This in 13 The connection piece 1350 shown again has an identical connection structure 1354 to all the examples described above. It also again has two continuously fluidically separate fluid channels 1352, 1353, which in the plugged-in state communicate fluidly with one of the media outlets 118, 119 of the output terminal 114. In contrast to the other examples, it differs again with regard to the receptacle 1368, which is designed here to accommodate an elastomer seal 1374 as a sealing element and a centering element in the form of a hollow-cylindrical centering pin 1376. As in 14 can be seen, the connecting piece 1350 with the elastomeric seal 1374 is placed on the surface of a microfluidic cartridge 1380 in a fluid-tight manner, with the pins 1376 ensuring precise alignment of the openings of the fluid channels 1352, 1353 with the fluid inlets in the cartridge.

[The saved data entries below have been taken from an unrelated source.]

/-- Programs the commit word of the slot that holds the active set. -/
def commitSlot (seq : Nat) (x : Option CfgSlot) : Option CfgSlot :=
  x.map (fun v => if v.set.setSeq = seq then { v with committed := true } else v)

/-- COMMIT_WORD_PROGRAM. -/
def execCommitWordProgram (s : State) : Host.Outcome State Fault Refusal :=
  .next (
    if s.wmc.commitDue.isNone then s
    else
      modWmc (fun w =>
        { w with commitDue := none,
                 nor := { w.nor with cfg0 := commitSlot w.active.setSeq w.nor.cfg0, cfg1 := commitSlot w.active.setSeq w.nor.cfg1 } }) s)

/-- READ_ACTIVE. -/
def execReadActive (path : MgmtPath) (s : State) : Host.Outcome State Fault Refusal :=
  .next (served path s (reply path 0 (setBytes s.wmc.active) s))

/-- READ_LOG: the SRAM log from a seq on, the persistent ring from a position counted from its oldest record on. -/
def execReadLog (path : MgmtPath) (persistent : Bool) (index count : Nat) (s : State) : Host.Outcome State Fault Refusal :=
  .next (served path s (
    let rs :=
      if persistent then (s.wmc.nor.ring.reverse).drop index
      else (s.evt.log.reverse).filter (fun r => decide (index ≤ r.seq.toNat))
    reply path 0 ((rs.take count).map eventBytes).flatten s))

/-! ### Coordinates and switch-in (R296, R335) -/

/-- COORD, from the rack controller alone. -/
def execCoord (fromRack : Bool) (rack : BitVec 16) (spare : Bool) (spareSlot : Fin 8) (z y x : Fin 4) (s : State) :
    Host.Outcome State Fault Refusal :=
  .next (
    if fromRack && s.wmcUp then
      modCol (fun c =>
        { c with coord := { rack := rack.toNat, valid := true, spare := spare, spareSlot := spareSlot.val, z := z.val, y := y.val, x := x.val } }) s
    else s)

/-- SWITCH_IN_MESSAGE: a spare takes the failed module's coordinates and its configuration set; E0–E5 cold-train. -/
def execSwitchInMessage (fromRack : Bool) (coord : BitVec 22) (set : List Byte) (s : State) : Host.Outcome State Fault Refusal :=
  .next (
    if ! fromRack || ! s.wmcUp || ! s.col.coord.spare then s
    else
      let n := coord.toNat
      let s1 := modCol (fun c =>
        { c with coord :=
            { rack := n / 64, valid := true, spare := false, spareSlot := c.coord.spareSlot, z := n / 16 % 4, y := n / 4 % 4, x := n % 4 } }) s
      let r := parseSet set none
      let why := if r.1 ≠ 0 then r.1 else setReason s1 r.2
      let s2 :=
        if why = 0 then swapIn r.2 (affectedBy s1 r.2) 0 (writeCfgSlot r.2 s1)
        else eventD 0x0A07 1 (le 8 r.2.setSeq ++ le 1 why ++ le 1 0) (modWmc (fun w => { w with reason := why }) s1)
      (List.range 6).foldl (fun s e =>
        if (s.port e).enable && (s.port e).state == 0 then modPort e (fun p => { p with state := 1 }) s else s) s2)

/-! ### Versions, receiver and sensors (R388–R390) -/

/-- GET_VERSION_SUPPORT: the message types of R389 and R401. -/
def execGetVersionSupport (path : MgmtPath) (msgType : Byte) (s : State) : Host.Outcome State Fault Refusal :=
  .next (served path s (
    if msgType = 0 ∨ msgType = 1 ∨ msgType = 5 ∨ msgType = 0x7E then
      reply path 0 (le 4 (Config.mgmtVersion msgType.toNat 0).toNat) s
    else reply path stInvalid [] s))

/-- GET_PLDM_VERSION: types 0, 2 and 5. -/
def execGetPldmVersion (path : MgmtPath) (pldmType : Byte) (s : State) : Host.Outcome State Fault Refusal :=
  .next (served path s (
    if pldmType = 0 ∨ pldmType = 2 ∨ pldmType = 5 then reply path 0 (le 4 (Config.mgmtVersion 1 pldmType.toNat).toNat) s
    else reply path stInvalid [] s))

/-- SET_EVENT_RECEIVER. -/
def execSetEventReceiver (path : MgmtPath) (receiver : Byte) (s : State) : Host.Outcome State Fault Refusal :=
  .next (served path s (reply path 0 [] (modWmc (fun w => { w with receiver := some receiver }) s)))

/-- Sensor IDs of R388. -/
def sensorKnown (i : Nat) : Bool :=
  (decide (0x0001 ≤ i) && decide (i ≤ 0x0060)) || (decide (0x0101 ≤ i) && decide (i ≤ 0x0118)) || i == 0x0201 || i == 0x0202 ||
  (decide (0x0301 ≤ i) && decide (i ≤ 0x0304)) || (decide (0x1000 ≤ i) && decide (i < 0x1800) && decide (i % 256 < 72))

/-- A sensor's reading; an optical monitor reads what its port's lanes report (R280, R291). -/
def State.sensor (s : State) (i : Nat) : Sensor :=
  if i < 0x1000 then tabGet {} s.wmc.sensors i
  else
    let w := (s.port ((i - 0x1000) / 256)).wave (i % 256 / 4)
    let v := match i % 4 with
      | 0 => w.monL
      | 1 => w.monC
      | 2 => w.monM
      | _ => w.monR
    { value := BitVec.ofInt 32 v, failed := false, time := s.now }

/-- PLDM_SENSOR_READ: status 0 valid, 1 no such sensor, 2 failed, as in WMC_SENSOR_DATA. -/
def execPldmSensorRead (path : MgmtPath) (sensor : BitVec 16) (s : State) : Host.Outcome State Fault Refusal :=
  .next (served path s (
    if ! sensorKnown sensor.toNat then reply path 1 [] s
    else
      let r := s.sensor sensor.toNat
      reply path (if r.failed then 2 else 0) (le 4 r.value.toNat) s))

/-! ### Firmware update (R391, R396, R397) -/

/-- Code of a path, in the order of R389, then Data Object Exchange. -/
def pathCode : MgmtPath → Nat
  | .pcie => 1
  | .i3c => 2
  | .sgmii => 3
  | .doe => 4

/-- A firmware update is served while the WMC runs, in recovery too. -/
def servedFw (path : MgmtPath) (s : State) (body : State) : State :=
  if (s.wmcUp || s.wmc.step == 0xFE) && path != .doe then body else s

/-- The component table of a bundle: type, offset, length and digest (R396). -/
def componentsOf (b : List Byte) : List (Nat × Nat × Nat × List Byte) :=
  (List.range (min 8 (fieldAt b 14 2))).map (fun i =>
    let o := 1856 + 80 * i
    (fieldAt b o 4, fieldAt b (o + 4) 4, fieldAt b (o + 8) 8, (b.drop (o + 16)).take 64))

/-- What the boot ROM finds in a bundle. -/
def imageOf (b : List Byte) : Image where
  formOk := fieldAt b 0 4 == 0x4D474B53 && fieldAt b 4 2 == 1 && decide (1 ≤ fieldAt b 14 2) && decide (fieldAt b 14 2 ≤ 8) &&
    (componentsOf b).all (fun c => decide (c.2.1 + c.2.2.1 ≤ b.length)) && decide (b.length ≤ 0x04000000)
  keySlot := fieldAt b 6 1
  revokeSlot0 := fieldAt b 7 1 % 2 == 1
  svn := fieldAt b 8 1
  fwMajor := fieldAt b 9 1
  fwMinor := fieldAt b 10 2
  fwBuild := fieldAt b 12 2
  keyHashOk := digestOf ((b.drop 32).take 1793) == Config.vendorKeyHash (fieldAt b 6 1)
  sigOk := Config.falconVerify ((b.drop 32).take 1793) (digestOf (b.take 2816)) ((b.drop 2816).take 1280)
  digestsOk := (componentsOf b).all (fun c => shake512 ((b.drop c.2.1).take c.2.2.1) == c.2.2.2)
  digests := digestOf (b.take 2816) :: ([1, 2, 3, 4] : List Nat).map (fun t =>
    match (componentsOf b).find? (fun c => c.1 == t) with
    | some c => digestOf ((b.drop c.2.1).take c.2.2.1)
    | none => 0)

/-- The rollback counter: 1 + the highest blown bit, 0 when none is blown (R395). -/
def rollbackCount (v : BitVec 64) : Nat := if v = 0 then 0 else v.toNat.log2 + 1

/-- The first check of R397 that an image fails, 0 when it passes. -/
def verifyReason (s : State) (g : Image) : Nat :=
  if ! g.formOk then 1
  else if 1 < g.keySlot ∨ (g.keySlot = 0 ∧ s.sec.slot0Revoked) then 2
  else if ! g.keyHashOk then 3
  else if 64 < g.svn ∨ g.svn < rollbackCount s.sec.rollback then 4
  else if ! g.sigOk then 5
  else if ! g.digestsOk then 6
  else 0

/-- Version of an image as the directory holds it. -/
def Image.version (g : Image) : Nat := g.fwMajor * 2 ^ 32 + g.fwMinor * 2 ^ 16 + g.fwBuild

/-- Slot A or B of the NOR. -/
def NorSt.imageSlot (n : NorSt) (k : Nat) : ImageSlot := if k = 0 then n.slotA else n.slotB
/-- Replaces an image slot. -/
def setSlot (k : Nat) (v : ImageSlot) (s : State) : State :=
  modWmc (fun w => { w with nor := if k = 0 then { w.nor with slotA := v } else { w.nor with slotB := v } }) s

/-- Event 0x0A08: outcome 1 started, 2 ended with success, 3 ended with a failure. -/
def eventUpdate (slot : Nat) (version : List Byte) (path : MgmtPath) (outcome : Nat) (s : State) : State :=
  eventD 0x0A08 1 (le 1 slot ++ version ++ le 1 (pathCode path) ++ le 1 outcome) s

/-- Version bytes of an event: major, minor, build. -/
def versionBytes (g : Image) : List Byte := le 1 g.fwMajor ++ le 2 g.fwMinor ++ le 2 g.fwBuild

/-- REQUEST_UPDATE; the version is not known yet: free bytes. -/
def execRequestUpdate (path : MgmtPath) (s : State) : Host.Outcome State Fault Refusal :=
  .next (servedFw path s (
    if s.wmc.update.isSome then reply path stBusy [] s
    else
      let slot := 1 - s.wmc.slot
      let s1 := modWmc (fun w => { w with update := some { path := path, slot := slot, cells := [], length := 0, verified := false } }) s
      reply path 0 [] (eventUpdate slot ((List.range 5).map (Config.freeByte s.free)) path 1 (bumpFree 1 s1))))

/-- FIRMWARE_DATA_TRANSFER: the bundle overwrites what the slot held. -/
def execFirmwareDataTransfer (path : MgmtPath) (offset : Nat) (data : List Byte) (s : State) : Host.Outcome State Fault Refusal :=
  .next (servedFw path s (
    match s.wmc.update with
    | none => reply path stNothing [] s
    | some u =>
      if u.path ≠ path then reply path stBusy [] s
      else if 4096 < data.length then reply path stInvalid [] s
      else
        let old := s.wmc.nor.imageSlot u.slot
        let s1 := setSlot u.slot { old with image := { old.image with formOk := false } } s
        let u' : FwUpdate := { u with cells := putCells offset data u.cells, length := max u.length (offset + data.length), verified := false }
        reply path 0 [] (modWmc (fun w => { w with update := some u' }) s1)))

The dosing system according to the invention can be used as a single or multi-channel pipette. The application is not limited to liquid transfer with pipette tips, but the dosing system can also be equipped with other aids such as capillaries, dosing needles, cannulas, Luer connectors, channel openings with sealing elements, nozzles or a complex microfluidic head adapter. The dosing system can be operated manually but also automatically, for example in line, room portal or robot or cobot systems. The dosing head is controlled here, for example, via syringe pumps that are filled with air or liquid. On the one hand, this makes it possible to use the microfluidic dosing system as a pipette and, on the other hand, to convey fluids via the dosing system. In addition, it is also possible to use the microfluidic dosing system as an actuator for microfluidic cartridges by applying individual pressures to the various output terminals. With the present invention, a sample enrichment and processing with a sample analysis can thus be realized by the microfluidic dosing system in combination with a microfluidic cartridge (lab-on-a-chip).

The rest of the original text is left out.